2. Ensuite, à partir de ce mot, nous avons cherché un nom à l’aide du dictionnaire des cooccurrences dans Antidote, qui semblait peu familier pour les apprenants débutants. Avec l’indice « ouvrir », nous avons trouvé le mot cible « armoire ». 3. L’armoire est un meuble. Alors nous avons choisi son cohyponyme « table »

comme indice paradigmatique dans la liste de Mikami.

Cas 2 : Chercher d’abord un mot pour l’association paradigmatique, ensuite le mot cible et enfin le mot pouvant s’y associer de façon syntagmatique.

1. Nous avons tout d’abord choisi un nom à partir de la liste de Mikami ou du dictionnaire de fréquence de Lonsdale et Le Bras pour constituer l’indice paradigmatique. Prenons « plaisir » par exemple.

2. Ensuite, à partir de ce mot, nous avons cherché un autre nom à l’aide du dictionnaire des synonymes et des antonymes dans Antidote, qui semblait peu familier pour les apprenants débutants. Avec « plaisir », nous avons trouvé son antonyme « chagrin » comme indice paradigmatique.
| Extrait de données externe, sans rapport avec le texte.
-- ==== Sys2Proof/Machine/State.lean ====
section
/-!
DEFINITION. The state of the device, all of it plain data: what programs see (R171), what the register blocks of the
device hold, the memories, and what each engine holds while its work is in progress. Every field stands at its reset
value in `State.reset`.
-/
namespace Sys2Proof.Machine

/-! ### Why a step can stop -/

/-- A stop for an access to something that the device does not have. -/
inductive Fault where
  /-- Raised by an event that names device physical memory at or above M of R32, which does not exist (safe). -/
  | noSuchMemory
  deriving DecidableEq, Repr

/-- An instruction without a meaning. -/
inductive Refusal where
  /-- Raised by an arm of the dispatch whose instruction has no meaning yet (safe). -/
  | notModelled (mnemonic : String)
  deriving DecidableEq, Repr

/-! ### Traps and faults -/

/-- Trap causes, R419. -/
inductive Cause where
  | illegalInstr | regOutOfFrame | stackOverflow | returnUnderflow | pageFault | accessViolation | misaligned
  | determinismConflict | nevalHandle | nevalWeights | ringMisuse | barrierMisuse | brk | watch | memUncorrectable
  deriving DecidableEq, Repr

/-- Kinds of access, R22 and KIND of R40. -/
inductive Access where
  | read | write | atomic | fetch
  deriving DecidableEq, Repr

/-- What a thread's, a stream's or an engine's performance finds instead of completing. `level` is LEVEL of R40;
`demand` marks the replayable faults of R38, `ue` the device address of an uncorrectable error (R80), `source` is the
SOURCE of R41. -/
structure Trap where
  cause : Cause
  detail : Nat := 0
  aux : Nat := 0
  kind : Access := .read
  level : Nat := 7
  demand : Bool := false
  ue : Option Nat := none
  source : Nat := 0
  deriving DecidableEq, Repr

/-- The unit that a fault record names, R41. -/
structure Source where
  code : Nat
  die : Nat := 0
  core : Nat := 0
  group : Nat := 0
  lane : Nat := 0
  pc : DWord := 0
  deriving DecidableEq, Repr

/-- A trap record, R423. -/
structure TrapRec where
  pc : DWord := 0
  cause : Cause
  detail : Nat
  stream : Bool := false
  die : Nat
  core : Nat
  group : Nat
  lane : Nat
  aux : Nat
  more : Nat := 0
  deriving DecidableEq, Repr

/-- A fault record, R40, outstanding from its fault to its replay (R43). `id` names it to those who wait on it; `seq`
is given when it is written; `trap` is the trap of a lane that made it, which the context keeps where the record turns fatal
(R420). -/
structure FaultRec where
  id : Nat
  va : Nat
  sub : Nat
  kind : Access
  src : Source
  level : Nat
  joined : Nat := 0
  seq : Option Nat := none
  trap : Option TrapRec := none
  deriving DecidableEq, Repr

/-! ### Threads and groups -/

/-- An entry of a return stack, R192. -/
structure RetEntry where
  addr : DWord
  adv : Nat
  f : Nat
  deriving DecidableEq, Repr

/-- Why a lane is Held in wait or Stopped: the phase of a barrier object, with where it goes on (R147), the grid barrier (R225), a trap, or an
outstanding replayable fault by its record's `id` (R39). -/
inductive Hold where
  | none
  | phase (off : Nat) (p : Word) (next : DWord)
  | grid
  | trap
  | record (id : Nat)
  deriving DecidableEq, Repr

/-- Thread states, R172. -/
inductive LaneState where
  | ready | heldMeet | heldWait | stopped | exited | vacant
  deriving DecidableEq, Repr

/-- A trap of an `neval` found at close (R365, R417), kept until the lane's clause ends. -/
structure NevalTrap where
  cause : Cause
  detail : Nat
  aux : Nat
  flag : Nat
  deriving DecidableEq, Repr

/-- The rest of a clause that a thread stands inside, R416: instructions left, and WAIT, SETA and SETB of its header. -/
structure Mid where
  left : Nat
  wait : Nat
  setA : Nat
  setB : Nat
  deriving DecidableEq, Repr

/-- A thread, R171: one lane of a group. `slots` holds its register stack; `seq` is SEQ of R96; `mark` is set by
`garrive` until the clause ends (R343); `noWatch` lets the watched instruction pass once (R422); `neval` holds the traps found
at close by flag (R365); `grid` names the grid-shading task the lane holds as launch, patch and grid
(R386); `bad` lists the slots that hold an uncorrectable error (R79); `due` keeps the address and the meeting address in force
until the lane next issues, where the debug window has written others (R425). -/
structure Lane where
  st : LaneState := .vacant
  hold : Hold := .none
  pc : DWord := 0
  meet : DWord := BitVec.allOnes 64
  wb : Nat := 0
  f : Nat := 0
  ret : List RetEntry := []
  slots : Store 32 := []
  seq : Nat := 0
  mark : Bool := false
  noWatch : Bool := false
  neval : List NevalTrap := []
  grid : Option (Nat × Nat × Nat) := none
  bad : List Nat := []
  mid : Option Mid := none
  due : Option (DWord × DWord) := none
  deriving DecidableEq, Repr

/-- A texture or ray request of one lane, with the registers its issue read. -/
structure LaneOp where
  lane : Nat
  addr : DWord
  args : List Word
  dst : Nat
  deriving DecidableEq, Repr

/-- The three instructions of the `mvx` family, R370. -/
inductive MvxKind where
  | plain | acc | scaled
  deriving DecidableEq, Repr

/-- What an outstanding long-latency issue still has to do before its registers can be written: nothing, texture reads
(R322), ray queries (R345), an `mvx` call (R371), or a wait for manifold passes by its number (R366). -/
inductive Work where
  | none
  | tex (t : FTy) (k : Filt) (level : Nat) (ops : List LaneOp)
  | ray (any cullB cullF : Bool) (ops : List LaneOp)
  | mvx (kind : MvxKind) (t : FTy) (h : PathHint) (nr nv : Nat) (desc vaddr : DWord) (ops : List LaneOp)
  | neval (no : Nat)
  deriving DecidableEq, Repr

/-- One outstanding issue of a long-latency instruction, R181: the flag it counts on, the lanes' results still to be
written as (lane, slot, value), and the `%fstat` bits raised when the results are written (R241). -/
structure Pend where
  flag : Nat
  pc : DWord
  lanes : List Nat
  work : Work
  writes : List (Nat × Nat × Word)
  fstat : Nat
  waitOn : Option Nat := none
  deriving DecidableEq, Repr

/-- A resident group, R167 and R171, in slot `slot` of core `core`; `badUni` lists the uniform registers that hold an
uncorrectable error (R79). -/
structure Group where
  core : Nat
  slot : Nat
  ctx : Nat
  team : Nat
  role : Nat
  index : Nat
  lanes : List Lane
  sregs : Store 32 := []
  badUni : List Nat := []
  flags : List Nat := List.replicate 12 0
  tpart : Nat := 5
  fmode : Word := 1
  fstat : Nat := 0
  fseed : Word := 0
  lam : Nat := 31
  age : Nat := 0
  tasks : Bool := false
  pend : List Pend := []
  trap : Option TrapRec := none
  deriving DecidableEq, Repr

/-! ### Teams and streams -/

/-- A matrix stream, R197 to R200 and R348: `idx` counts instructions, `stack` holds the open loops (the counter and
the index after its `mloop`). -/
inductive StreamState where
  | fetching | running | held | ended | stopped
  deriving DecidableEq, Repr

structure Stream where
  entry : DWord
  len : Nat
  words : List Word := []
  st : StreamState := .fetching
  idx : Nat := 0
  pos : Nat := 0
  m : Store 32 := []
  l : List Nat := [0, 0, 0]
  loops : List (Nat × Nat × Nat) := []
  waitOn : Option Nat := none
  deriving DecidableEq, Repr

/-- A role of a team: its descriptor of R205. -/
structure Role where
  entry : DWord
  cont : DWord
  g : Nat
  b : Nat
  task : Bool
  k : Nat
  d : Nat
  deriving DecidableEq, Repr

/-- A placed team, R167 and R168: its cores in quarter order, its window (keys are the offsets of R14), its tiles
(key 4096 × tile + 64 × row + column), its stream, the group slots reserved on its cores (core, slot, index),
where its window and its tiles hold uncorrectable errors (R79), and SEQ of R96 of the threads, by `%tid`, whose lanes have been
left. -/
structure Team where
  id : Nat
  ctx : Nat
  launch : Nat
  no : Nat
  cores : List Nat
  logical : Nat
  spsize : Nat
  tiles : Nat
  barbase : Nat
  roles : List Role
  slots : List (Nat × Nat × Nat)
  det : Bool
  spad : Store 8 := []
  acc : Store 32 := []
  stream : Option Stream := none
  badSpad : List Nat := []
  badAcc : List Nat := []
  seqs : List (Nat × Nat) := []
  deriving DecidableEq, Repr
3. Enfin, nous avons cherché ce dernier dans le dictionnaire des cooccurrences d’Antidote et trouvé l’indice syntagmatique « profond », figurant dans la liste de Mikami.

Cas 3 : Sélectionner d’abord un mot cible, peu familier pour les apprenants débutants, puis trouver un mot pour l’indice syntagmatique et un autre pour l’indice paradigmatique dans la liste de Mikami ou du dictionnaire de fréquence de Lonsdale et Le Bras. 1. Nous avons trouvé par hasard le mot cible « poussin », et ensuite cherché ce mot

dans Antidote.

2. Enfin, parmi les mots les plus souvent utilisés avec le mot « poussin » par le dictionnaire des cooccurrences, nous avons choisi « petit » comme l’indice syntagmatique et puis nous avons trouvé l’indice paradigmatique « oiseau » dans le dictionnaire des synonymes.

Nous avons ainsi sélectionné les mots cibles et les indices de récupération. La prochaine section décrira les instruments que nous avons créés à partir de ces mots et les tâches que chaque groupe a dû exécuter avec ces instruments.